Fifteenth Summer

July





The morning after the party I left a note to my parents on the kitchen table and headed for Mel & Mel’s at six forty-five.

Sparrow Road was eerily quiet, and the sunbeams filtered through the trees at a very unfamiliar angle. I was never up this early when I was in Bluepointe. But I told myself, maybe just a little defensively, that my job quest had nothing to do with Josh. Okay, not much to do with him.
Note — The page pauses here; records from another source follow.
-- ==== Sys2Proof/Machine/Ops.lean ====
section
/-! DEFINITION. The named operations over VRAM, the dirty set, the register bank, the queue of commands, and the
outcomes every command shares: refusing, sending an event, returning a value, resetting. The block takes no
exception (R520); a refusal and an event are what it has instead. -/

namespace Sys2Proof.Machine

/-! ## Bytes and words of VRAM -/

/-- The byte of VRAM at a byte address. -/
def Memory.readByte : Memory → Nat → Byte
  | [], _ => Memory.unlisted
  | (b, v) :: m, a => if a = b then v else Memory.readByte m a

/-- The list without the byte at an address. -/
def Memory.unlist (m : Memory) (a : Nat) : Memory := m.filter (fun c => c.1 != a)

/-- The list with a byte put at its place among rising addresses. -/
def Memory.listByte : Memory → Nat → Byte → Memory
  | [], a, v => [(a, v)]
  | (b, w) :: m, a, v =>
    if a < b then (a, v) :: (b, w) :: m
    else if a = b then (a, v) :: m
    else (b, w) :: Memory.listByte m a v

/-- VRAM with one byte replaced, in the canonical form: a byte equal to what an unlisted address reads as is not
listed. -/
def Memory.writeByte (m : Memory) (a : Nat) (v : Byte) : Memory :=
  if v = Memory.unlisted then m.unlist a else m.listByte a v

/-- The word of VRAM at a word address, its bytes little-endian (R100, R102; log entry 10). -/
def Memory.readWord (m : Memory) (w : Nat) : VWord :=
  m.readByte (4 * w + 3) ++ m.readByte (4 * w + 2) ++ m.readByte (4 * w + 1) ++ m.readByte (4 * w)

/-- VRAM with one word replaced. -/
def Memory.writeWord (m : Memory) (w : Nat) (v : VWord) : Memory :=
  (((m.writeByte (4 * w) (v.extractLsb' 0 8)).writeByte (4 * w + 1) (v.extractLsb' 8 8)).writeByte
    (4 * w + 2) (v.extractLsb' 16 8)).writeByte (4 * w + 3) (v.extractLsb' 24 8)

/-! ## Elements of VRAM -/

/-- The word of VRAM whose low n bits are 1. -/
def lowMask (n : Nat) : VWord := BitVec.ofNat 32 (2 ^ n - 1)

/-- How many n-bit elements VRAM has (R101). -/
def elemCount (n : Nat) : Nat := 2 ^ 20 * (32 / n)

/-- The word address of the n-bit element with index a, the index reduced to VRAM first (R102, R103). -/
def elemWord (a n : Nat) : Nat := a % elemCount n / (32 / n)

/-- The lowest bit of that element in its word (R102). -/
def elemShift (a n : Nat) : Nat := a % (32 / n) * n

/-- The n-bit element with index a: `MemRead(a, n)` (R19, R102). -/
def Memory.readElem (m : Memory) (a n : Nat) : VWord :=
  (m.readWord (elemWord a n) >>> elemShift a n) &&& lowMask n

/-- A word with the n bits from bit s replaced by the low n bits of v. -/
def insertBits (w : VWord) (s n : Nat) (v : VWord) : VWord :=
  (w &&& ~~~(lowMask n <<< s)) ||| ((v &&& lowMask n) <<< s)

/-- VRAM with one n-bit element replaced: `MemWrite(a, n, v)` (R19, R102). -/
def Memory.writeElem (m : Memory) (a n : Nat) (v : VWord) : Memory :=
  m.writeWord (elemWord a n) (insertBits (m.readWord (elemWord a n)) (elemShift a n) n v)

/-! ## The dirty set and free values -/

/-- A set of word addresses, held as a strictly rising list, with one more member. -/
def insertDirty (w : Nat) : List Nat → List Nat
  | [] => [w]
  | b :: t => if w < b then w :: b :: t else if w = b then b :: t else b :: insertDirty w t

/-- The local memory after one free value has been used (log entry 4). -/
def LocalMem.useFree (lm : LocalMem) : LocalMem := { lm with free := lm.free + 1 }

/-! ## Registers -/

/-- The value of a register: `reg[NAME]` (R18). -/
def State.reg (s : State) (r : RegName) : Word := s.regs.read r

/-- The state with a register replaced: `reg[NAME] <- v` (R18, R221). -/
def State.setReg (s : State) (r : RegName) (v : Word) : State := { s with regs := s.regs.write r v }

/-- The bits of `old` kept where the mask is 0 and those of `new` taken where it is 1. -/
def mergeBits {n : Nat} (old new mask : BitVec n) : BitVec n := (old &&& ~~~mask) ||| (new &&& mask)

/-! ## Outcomes a command shares -/

/-- `refuse(reason)` (R20, R522): the refusal mark is set, for good, and the reason noted (log entry 5). -/
def State.refuse (s : State) (r : RefuseReason) : State :=
  { s with refused := true, reasons := s.reasons ++ [r] }

/-- `emit GsIrq(source)` (R20, R530): the event is appended to `out`. -/
def State.emit (s : State) (src : IrqSource) : State := { s with out := s.out ++ [.gsIrq src] }

/-- A value returned to the host (R184; log entry 9). -/
def State.reply (s : State) (v : Word) : State := { s with replies := s.replies ++ [v] }

/-- A read that returns `any` (R190, R191, R500): the value returned is free (log entry 4). -/
def State.replyAny (s : State) : State := { s.reply (Config.freeWord s.lm.free) with lm := s.lm.useFree }

/-- The state with the transfer cursor replaced (R75). -/
def State.setXfer (s : State) (x : Option TransferCursor) : State := { s with xfer := x }

/-- `gsReset()` (R562): the reset of R560, but VRAM, `out` and `refused` are kept. The parameters are no state of the
block, and the model's own fields are kept too (log entry 13). The slots of the queue keep their unobservable
contents (R74). -/
def State.gsReset (s : State) : State :=
  { s with
    regs := Regs.reset
    vq := { s.vq with k := 0 }
    xfer := none
    lm := { s.lm with dirty := [] }
    csr := Csr.reset
    sig := 0#64 }

/-! ## The command queue -/

/-- The next command the host has issued and the state with it taken, if there is one (R180, R561; log entry 1). -/
def State.nextCmd (s : State) : Option (CmdWord × State) :=
  match s.cmds with
  | [] => none
  | w :: rest => some (w, { s with cmds := rest })

/-- What a command that decodes to no instruction does: a reserved command is refused (R192, R522), a write that
names no register is ignored (R190, R191, R523). -/
def State.rejectCmd (s : State) : DecodeReject → State
  | .badCommand => s.refuse .badCommand
  | .noSuchRegister => s

end Sys2Proof.Machine
end

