-- ==== Sys2Proof/Machine/Flags.lean ====
section
/-! DEFINITION. The status flags: CSR as it reads, what sets and clears its bits, and the interrupt mask test. The
block has no condition codes (R72); its only flags are these. -/

namespace Sys2Proof.Machine

/-- A flag as bit i of a register. -/
def flagBit (b : Bool) (i : Nat) : Word := (BitVec.ofBool b).setWidth 64 <<< i

/-- CSR as a read computes it (R68, R306): the status bits, FIELD, FIFO = 0b01, REV and ID; every other bit 0. -/
def csrValue (csr : Csr) (cfg : Config) : Word :=
  flagBit csr.signal 0 ||| flagBit csr.finish 1 ||| flagBit csr.hsint 2 ||| flagBit csr.vsint 3 |||
    flagBit csr.edwint 4 ||| flagBit csr.field 13 ||| flagBit true 14 |||
    (cfg.csrRev.setWidth 64 <<< 16) ||| (cfg.csrId.setWidth 64 <<< 24)

/-- CSR with the status bits written as 1 cleared (R300); FIELD is read only. -/
def csrClear (csr : Csr) (d : Word) : Csr :=
  { signal := csr.signal && !bit d 0
    finish := csr.finish && !bit d 1
    hsint := csr.hsint && !bit d 2
    vsint := csr.vsint && !bit d 3
    edwint := csr.edwint && !bit d 4
    field := csr.field }

/-- CSR with the status bit of a source set (R530). -/
def csrSet (csr : Csr) : IrqSource → Csr
  | .signal => { csr with signal := true }
  | .finish => { csr with finish := true }
  | .hsint => { csr with hsint := true }
  | .vsint => { csr with vsint := true }

/-- The IMR mask bit of a source (R69, R530). -/
def imrMaskBit : IrqSource → Nat
  | .signal => 8
  | .finish => 9
  | .hsint => 10
  | .vsint => 11

/-- An occurrence of an interrupt source (R530, R531): its status bit is set, and its event is sent when its mask bit
is 0, whether or not the status bit was set already. -/
def State.raise (s : State) (src : IrqSource) : State :=
  let t := { s with csr := csrSet s.csr src }
  if bit (s.reg .imr) (imrMaskBit src) then t else t.emit src

end Sys2Proof.Machine
end

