-- ==== Sys2Proof/Machine/Texture.lean ====
section
/-! DEFINITION. The texture sampler: texel coordinates, wrap modes, filters, texel decode, CLUT lookup, texture function
and fog (R380 to R416). -/

namespace Sys2Proof.Machine

/-! ## Coordinates -/

/-- The texel coordinates of a fragment in 12.4 units (R381, R382). With q = 0 they are free values (log entry 4). -/
def texelCoord (e : Env) (free : Nat) : TexCoord → Int × Int
  | .uv u v => (u, v)
  | .stq s t q =>
    if q = 0 then (Config.freeU free, Config.freeV free)
    else ((s / q * (2 ^ e.K.tw * 16 : Nat)).floor, (t / q * (2 ^ e.K.th * 16 : Nat)).floor)

/-- A texel column or row reduced by a wrap mode to a texture of the given size (R390): mode 0 REPEAT, 1 CLAMP,
2 REGION_CLAMP, 3 REGION_REPEAT (`lo` the mask, `hi` the fixed bits; both have 10 bits, so the mask meets only the
low 10 bits of c). -/
def wrapTexel (mode size lo hi : Nat) (c : Int) : Nat :=
  match mode with
  | 0 => (c % size).toNat
  | 1 => (clampInt c 0 ((size : Int) - 1)).toNat
  | 2 => (clampInt c lo hi).toNat
  | _ => ((c % 1024).toNat &&& lo) ||| hi

/-- `wrapU(c)` (R390). -/
def wrapU (K : Context) (c : Int) : Nat := wrapTexel K.wms (2 ^ K.tw) K.minu K.maxu c

/-- `wrapV(c)` (R390). -/
def wrapV (K : Context) (c : Int) : Nat := wrapTexel K.wmt (2 ^ K.th) K.minv K.maxv c

/-! ## Texel decode -/

/-- Bits hi down to lo of a raw pixel, as an integer. -/
def rawField (raw : VWord) (hi lo : Nat) : Int := (raw.extractLsb hi lo).toNat

/-- The red, green and blue of a 32-bit or 24-bit pixel, with the given alpha (R401, R433). -/
def colour8 (raw : VWord) (a : Int) : Colour := ⟨rawField raw 7 0, rawField raw 15 8, rawField raw 23 16, a⟩

/-- The red, green and blue of a 16-bit pixel, each shifted left by 3, with the given alpha (R401, R433). -/
def colour5 (raw : VWord) (a : Int) : Colour :=
  ⟨rawField raw 4 0 * 8, rawField raw 9 5 * 8, rawField raw 14 10 * 8, a⟩

/-- The alpha of a 24-bit texel (R402). -/
def texaAlpha24 (texa : Word) (raw : VWord) : Int :=
  if texaAem texa && rawField raw 23 0 == 0 then 0 else texaTa0 texa

/-- The alpha of a 16-bit texel (R402). -/
def texaAlpha16 (texa : Word) (raw : VWord) : Int :=
  if raw.getLsbD 15 then texaTa1 texa
  else if texaAem texa && rawField raw 14 0 == 0 then 0 else texaTa0 texa

/-- A direct-colour texel or a CLUT entry decoded by its width (R401, R405). -/
def decodeTexel (texa : Word) (p : Psm) (raw : VWord) : Colour :=
  match p.bits with
  | 32 => colour8 raw (rawField raw 31 24)
  | 24 => colour8 raw (texaAlpha24 texa raw)
  | _ => colour5 raw (texaAlpha16 texa raw)

/-! ## Reads -/

/-- The raw bits a texel or CLUT read returns (R400, R405): those of VRAM, or a free value for a dirty word when
`strictTexflush` is true (R575). `key` numbers the reads of a fragment (log entry 4). -/
def readTexRaw (e : Env) (lm : LocalMem) (p : Psm) (bp bw x y key : Nat) : VWord :=
  if e.cfg.strictTexflush && lm.dirty.contains (p.wordAt bp bw x y) then
    Config.freeTexel lm.free key &&& lowMask p.bits
  else lm.vram.readRaw p bp bw x y

/-- The place of a CSM1 entry in its table (R405): an 8-bit index has its bits 3 and 4 exchanged and a 16-wide table,
a 4-bit index an 8-wide one. -/
def csm1Place (wide : Bool) (i : Nat) : Nat × Nat :=
  if wide then
    let i' := (i &&& 0xE7) ||| ((i &&& 0x08) <<< 1) ||| ((i &&& 0x10) >>> 1)
    (i' % 16, i' / 16)
  else (i % 8, i / 8)

/-- `clut(i)`: the entry of an index (R405 for CSM1, R406 for CSM2). -/
def clutEntry (e : Env) (lm : LocalMem) (i key : Nat) : Colour :=
  let texclut := e.regs.read .texclut
  let raw :=
    if e.K.csm then
      readTexRaw e lm e.clutFmt e.K.cbp (texclutCbw texclut) (texclutCou texclut * 16 + i) (texclutCov texclut) key
    else
      let at' := csm1Place (e.texFmt.bits == 8) i
      readTexRaw e lm e.clutFmt e.K.cbp 1 at'.1 at'.2 key
  decodeTexel (e.regs.read .texa) e.clutFmt raw

/-- `texel(i, j)` (R400, R401, R404): the texel, looked up through the CLUT when its format is indexed. -/
def texelAt (e : Env) (lm : LocalMem) (i j key : Nat) : Colour :=
  let raw := readTexRaw e lm e.texFmt e.K.tbp0 e.K.tbw i j key
  if e.texFmt.indexed then clutEntry e lm raw.toNat (key + 4) else decodeTexel (e.regs.read .texa) e.texFmt raw

/-! ## Filters -/

/-- One channel of the bilinear filter (R398). -/
def bilinear (fu fv c00 c10 c01 c11 : Int) : Int :=
  ((16 - fu) * (16 - fv) * c00 + fu * (16 - fv) * c10 + (16 - fu) * fv * c01 + fu * fv * c11) / 256

/-- The bilinear filter at texel coordinates (U, V) (R398). -/
def sampleBilinear (e : Env) (lm : LocalMem) (U V : Int) : Colour :=
  let u0 := (U - 8) / 16
  let v0 := (V - 8) / 16
  let fu := (U - 8) % 16
  let fv := (V - 8) % 16
  let t00 := texelAt e lm (wrapU e.K u0) (wrapV e.K v0) 0
  let t10 := texelAt e lm (wrapU e.K (u0 + 1)) (wrapV e.K v0) 1
  let t01 := texelAt e lm (wrapU e.K u0) (wrapV e.K (v0 + 1)) 2
  let t11 := texelAt e lm (wrapU e.K (u0 + 1)) (wrapV e.K (v0 + 1)) 3
  ⟨bilinear fu fv t00.r t10.r t01.r t11.r, bilinear fu fv t00.g t10.g t01.g t11.g,
    bilinear fu fv t00.b t10.b t01.b t11.b, bilinear fu fv t00.a t10.a t01.a t11.a⟩

/-- The nearest texel at texel coordinates (U, V) (R397). -/
def sampleNearest (e : Env) (lm : LocalMem) (U V : Int) : Colour :=
  texelAt e lm (wrapU e.K (U / 16)) (wrapV e.K (V / 16)) 0

/-- `sample(frag)` (R396): bilinear when MMAG = 1, else nearest. -/
def sampleTex (e : Env) (lm : LocalMem) (tc : TexCoord) : Colour :=
  let c := texelCoord e lm.free tc
  if e.K.mmag then sampleBilinear e lm c.1 c.2 else sampleNearest e lm c.1 c.2

/-! ## Texture function and fog -/

/-- A texel channel times a fragment channel, 0x80 being one (R410). -/
def modulate (t f : Int) : Int := t * f / 128

/-- One colour channel of the texture function (R410): `fa` is the fragment's alpha. -/
def tfxChannel (tfx : Nat) (t f fa : Int) : Int :=
  match tfx with
  | 0 => min 255 (modulate t f)
  | 1 => t
  | _ => min 255 (modulate t f + fa)

/-- The alpha of the texture function (R410). -/
def tfxAlpha (tfx : Nat) (tcc : Bool) (ta fa : Int) : Int :=
  if tcc then
    match tfx with
    | 0 => min 255 (modulate ta fa)
    | 2 => min 255 (ta + fa)
    | _ => ta
  else fa

/-- `tfx(t, f)` (R410). -/
def tfxColour (K : Context) (t f : Colour) : Colour :=
  ⟨tfxChannel K.tfx t.r f.r f.a, tfxChannel K.tfx t.g f.g f.a, tfxChannel K.tfx t.b f.b f.a,
    tfxAlpha K.tfx K.tcc t.a f.a⟩

/-- One channel of the fog blend (R415). -/
def fogChannel (f c fc : Int) : Int := (f * c + (255 - f) * fc) / 256

/-- Fog (R415): alpha is unchanged. -/
def fogColour (fogcol : Word) (f : Int) (c : Colour) : Colour :=
  { c with
    r := fogChannel f c.r (fogcolR fogcol)
    g := fogChannel f c.g (fogcolG fogcol)
    b := fogChannel f c.b (fogcolB fogcol) }

/-- The source colour of a fragment (R380, R416): textured when TME = 1, then fogged when FGE = 1. -/
def sourceColour (e : Env) (lm : LocalMem) (fr : Frag) : Colour :=
  let c := if e.attr.tme then tfxColour e.K (sampleTex e lm fr.tc) fr.c else fr.c
  if e.attr.fge then fogColour (e.regs.read .fogcol) fr.f c else c

end Sys2Proof.Machine
end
I’m just being a go-getter, I thought. Who knows how many people might be lined up for this waitress job?

I also credited the date—the first day of July.

New month, new job—it’s a fresh start. I’m already getting bored with lying around on the beach.

When I arrived at the corner of Main and Althorp, I cast a furtive glance at the not-yet-open Dog Ear, just to make sure nobody was inside. Luckily, it was dark and still, just like most of the other businesses on Main.

The brightly lit coffee shop next door looked sunny and welcoming in comparison. Just as Josh had predicted, there was a HELP WANTED sign taped to the glass door.

I peered through the door. One of the Mels, I think it was Melanie, was setting heavy china mugs out on the tables. She wore her chin-length gray hair tied back with a bandanna. Her apron—layered over jeans and a tank top—was embroidered with a calico cat.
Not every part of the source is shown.